Parameter representations outperform single-cell foundation models on downstream tasks
Boston University
Abstract:
Single-cell RNA sequencing (scRNA-seq) data exhibit strong and reproducible statistical structure. This has motivated the development of large-scale foundation models, such as TranscriptFormer, that use transformer-based architectures to learn a generative model for gene expression by embedding genes into a latent vector space. These embeddings have been used to obtain state-of-the-art (SOTA) performance on downstream tasks such as cell-type classification, disease-state prediction, and cross-species learning. Here, we ask whether similar performance can be achieved without utilizing computationally intensive deep learning-based representations.

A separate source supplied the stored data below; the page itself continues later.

-- ==== Sys2Proof/Machine/Step.lean ====
section
/-! DEFINITION. One step: the engine takes the oldest input of its channel and performs it from start
to end (00_scope R6, R7; 20_memory R59). -/

namespace Sys2Proof.Machine

/-- One step. With nothing issued the engine is idle and holds its state (60_exceptions R214,
70_reset_and_hazards R243; DEDUCED, log entry 6). -/
def step (s : State) : Host.Outcome State Fault Refusal :=
  match s.inputs with
  | [] => .next s
  | .reset inProgress :: rest => .next ((s.withInputs rest).takeReset inProgress)
  | .command w :: rest =>
    match decode w with
    | .ok i => exec i (s.withInputs rest)
    | .error r => .next ((s.withInputs rest).answerIllegal r)

/-- The machine with a command word as the oldest input, so that the very next step takes it: the host
has issued that word (DESIGN CHOICE, log entry 5). -/
def State.withFetchWord (s : State) (nbits w : Nat) : State :=
  s.withInputs (.command (tableWord nbits w) :: s.inputs)

end Sys2Proof.Machine
end

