-- ==== Sys2Proof/Machine/Core.lean ====
section
/-! DEFINITION. The machine behind the host's interface. -/

def Sys2Proof.core : Host.Core :=
  { State := Sys2Proof.Machine.State, Fault := Sys2Proof.Machine.Fault,
    Refusal := Sys2Proof.Machine.Refusal, step := Sys2Proof.Machine.step,
    reset := Sys2Proof.Machine.State.reset }
end

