/-! ## NEXT -/

/-- R190: NEXT is refused until the engine is seeded; with words left it counts `n` down and answers the
word of `R` at the new `n`; on an exhausted batch one whole UPDATE runs first. Nothing else changes. The
bound on `n` is the invariant of R30. -/
def Obligations.NextDrawsOneWord : Prop :=
  decode 0x00000001#32 = .ok .next ∧
  ∀ s : State,
    (s.engine.seeded = false → exec .next s = .next (answered s .errNotSeeded 0)) ∧
    (s.engine.seeded = true → 1 ≤ s.engine.n.toNat → s.engine.n.toNat ≤ 256 →
      exec .next s = .next (answered
        { s with engine := { s.engine with n := BitVec.ofNat 9 (s.engine.n.toNat - 1) } }
        .ok (Bank.read s.engine.R (BitVec.ofNat 8 (s.engine.n.toNat - 1))))) ∧
    (s.engine.seeded = true → s.engine.n = 0 →
      ∃ u : State, exec .update s = .next u ∧
        exec .next s = .next (answered { u with engine := { u.engine with n := 255 } }
          .ok (Bank.read u.engine.R 255)))

/-- R191, R192: after an UPDATE the first 256 draws hand out `R[255]` down to `R[0]`, run no UPDATE and
leave `n` at 0. -/
def Obligations.BatchIsDrawnDownward : Prop :=
  ∀ (s : State) (k : Nat) (rest : List Input), k ≤ 256 → s.engine.seeded = true →
    s.engine.n = 256 → s.inputs = List.replicate k (.command 0x00000001) ++ rest →
    run k s = .next { s with
      engine := { s.engine with n := BitVec.ofNat 9 (256 - k) }
      inputs := rest
      responses := s.responses ++ (List.range k).map fun d =>
        ⟨.ok, Bank.read s.engine.R (BitVec.ofNat 8 (255 - d))⟩ }

/-- R193: the closed form of the stream after an INIT: the `(d+1)`-th draw is word `255 - d mod 256` of
the batch reached by `d / 256` further UPDATEs; `c` and `n` after the last draw. -/
def Obligations.StreamAfterInitHasClosedForm : Prop :=
  ∀ (s0 s : State) (len : SeedLen) (k : Nat) (rest : List Input),
    s0.inputs = List.replicate (k + 1) (.command 0x00000001) ++ rest →
    exec (.init len) s0 = .next s →
    ∃ t : State, run (k + 1) s = .next t ∧ t.inputs = rest ∧
      t.responses = s.responses ++ (List.range (k + 1)).map (fun d =>
        ⟨.ok, Bank.read (Engine.update^[d / 256] s.engine).R (BitVec.ofNat 8 (255 - d % 256))⟩) ∧
      t.engine.n.toNat = 255 - k % 256 ∧ t.engine.c = 1 + BitVec.ofNat 64 (k / 256) ∧
      t.engine.S = s0.engine.S ∧ t.engine.seeded = true

/-! ## The whole machine -/

/-- R33: only INIT sets `seeded`, and only reset clears it. -/
def Obligations.OnlyInitSetsSeeded : Prop :=
  ∀ s t : State, step s = .next t →
    (s.engine.seeded = false → t.engine.seeded = true →
      ∃ w rest len, s.inputs = .command w :: rest ∧ decode w = .ok (.init len)) ∧
    (s.engine.seeded = true → t.engine.seeded = false →
      ∃ p rest, s.inputs = .reset p :: rest) ∧
    (∀ w rest len, s.inputs = .command w :: rest → decode w = .ok (.init len) →
      t.engine.seeded = true)

/-- R29: only SEEDW and reset write `S`. -/
def Obligations.OnlySeedwAndResetWriteSeedBuffer : Prop :=
  ∀ s t : State, step s = .next t → t.engine.S ≠ s.engine.S →
    (∃ w rest addr byte, s.inputs = .command w :: rest ∧ decode w = .ok (.seedw addr byte)) ∨
    ∃ p rest, s.inputs = .reset p :: rest

/-- R37: which commands write the pool and the accumulators: INIT, an accepted RESEED, and a NEXT that
finds the batch exhausted; every other step but reset leaves `a`, `b`, `c`, `M`, `R` and `X`. -/
def Obligations.OnlySeedingAndExhaustionChangeThePool : Prop :=
  ∀ s t : State, step s = .next t →
    (∀ p rest, s.inputs ≠ .reset p :: rest) →
    (∀ w rest len, s.inputs = .command w :: rest → decode w ≠ .ok (.init len)) →
    (∀ w rest len, s.inputs = .command w :: rest → decode w = .ok (.reseed len) →
      s.engine.seeded = false) →
    (∀ w rest, s.inputs = .command w :: rest → decode w = .ok .next →
      s.engine.seeded = false ∨ s.engine.n ≠ 0) →
    t.engine.a = s.engine.a ∧ t.engine.b = s.engine.b ∧ t.engine.c = s.engine.c ∧
    t.engine.M = s.engine.M ∧ t.engine.R = s.engine.R ∧ t.engine.X = s.engine.X

/-- R23, R181: `c` is set to 1 by INIT, advances by one (modulo 2^64) with an accepted RESEED and with
a NEXT that finds the batch exhausted, and is left by every other command. -/
def Obligations.CounterCountsUpdates : Prop :=
  ∀ (s t : State) (w : CmdWord) (rest : List Input), s.inputs = .command w :: rest →
    step s = .next t →
    t.engine.c =
      match decode w with
      | .ok (.init _) => 1
      | .ok (.reseed _) => if s.engine.seeded then s.engine.c + 1 else s.engine.c
      | .ok .next => if s.engine.seeded ∧ s.engine.n = 0 then s.engine.c + 1 else s.engine.c
      | _ => s.engine.c

/-- The invariant holds right after reset, whatever the unspecified state holds. -/
def Obligations.ResetMeetsInvariant : Prop :=
  State.reset.Inv ∧ ∀ u : ResetContents, (State.resetWith u).Inv

/-- Every step keeps the invariant: `S` in canonical form, `n` in 0..256 and `b == R[255]` while seeded,
and no data in a response that is not OK. -/
def Obligations.StepKeepsInvariant : Prop :=
  ∀ s t : State, s.Inv → step s = .next t → t.Inv

/-- R8, R36: a step cannot tell apart two machines that differ in the unspecified contents only. -/
def Obligations.StepKeepsAgreement : Prop :=
  ∀ s t s' : State, s.Agree t → step s = .next s' → ∃ t', step t = .next t' ∧ s'.Agree t'

/-- R36, R203: no response ever depends on what reset leaves unspecified. -/
def Obligations.ResetContentsAreUnobservable : Prop :=
  ∀ (u v : ResetContents) (ins : List Input) (k : Nat) (s t : State),
    run k { State.resetWith u with inputs := ins } = .next s →
    run k { State.resetWith v with inputs := ins } = .next t →
    s.responses = t.responses

/-! ## Pseudo-instructions -/

/-- R92, R141: INITB is `Initialize(seedBytes)` of the byte sequence given, from every state, whatever
`S` held; every command of it is answered OK. For a
sequence longer than 2^28 - 1 bytes the length operand is the model's reading of R82 (log entry 14). -/
def Obligations.InitbIsInitialize : Prop :=
  ∀ (s : State) (bytes : List Byte) (rest : List Input), s.engine.S.wf = true →
    s.inputs = issue (Pseudo.initb bytes).expand ++ rest →
    ∃ t : State, run (issue (Pseudo.initb bytes).expand).length s = .next t ∧
      { t.engine with S := s.engine.S } = { s.engine.initialize bytes with seeded := true } ∧
      t.inputs = rest ∧
      t.responses = s.responses ++
        List.replicate (issue (Pseudo.initb bytes).expand).length ⟨.ok, 0⟩

/-- R158, R92: INIT64 folds exactly its 64-bit value into word 0 of a cleared `R`. -/
def Obligations.IntegerSeedIsLittleEndian : Prop :=
  ∀ v : W64, (Pseudo.init64 v).expand = (Pseudo.initb (integerSeed v)).expand ∧
    ∀ i : PoolIndex, Bank.read (foldSeed (integerSeed v) Bank.zero) i = if i = 0 then v else 0
end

Using simple, interpretable pipelines that rely on careful normalization and linear methods, we obtain SOTA or near SOTA performance across multiple benchmarks commonly used to evaluate single-cell foundation models, including outperforming foundation models on out-of-distribution tasks involving novel cell types and organisms absent from the training data. Our findings highlight the need for rigorous benchmarking and suggest that the biology of cell identity can be captured by simple linear representations of single cell gene expression data. As an illustration, I will show how we can use simple representations to find signatures of low-dimensional geometric landscapes in high-dimensional gene expression data on cell fate transitions.
Biography:
Pankaj Mehta is a Professor of Physics at Boston University, where he is also faculty in the Faculty of Computing and Data Science. He received his B.S. in Mathematics from Caltech and his Ph.D. in Physics from Rutgers, followed by postdoctoral work at Princeton. He is interested in theoretical problems at the interface of physics and biology — specifically how large-scale collective behaviors emerge from individual components, whether molecules enabling cellular computation, cell fate in development, or universal statistical behaviors in microbial ecosystems. He also has a running interest in problems at the intersection of machine learning and statistical physics, as well as occasional forays into quantum condensed matter; he is a firm believer that understanding biology requires developing a twenty-first-century statistical physics of life (see arXiv:2410.20506). He is a Simons Investigator in the Mathematical Modeling of Living Systems and an Alfred P. Sloan Fellow.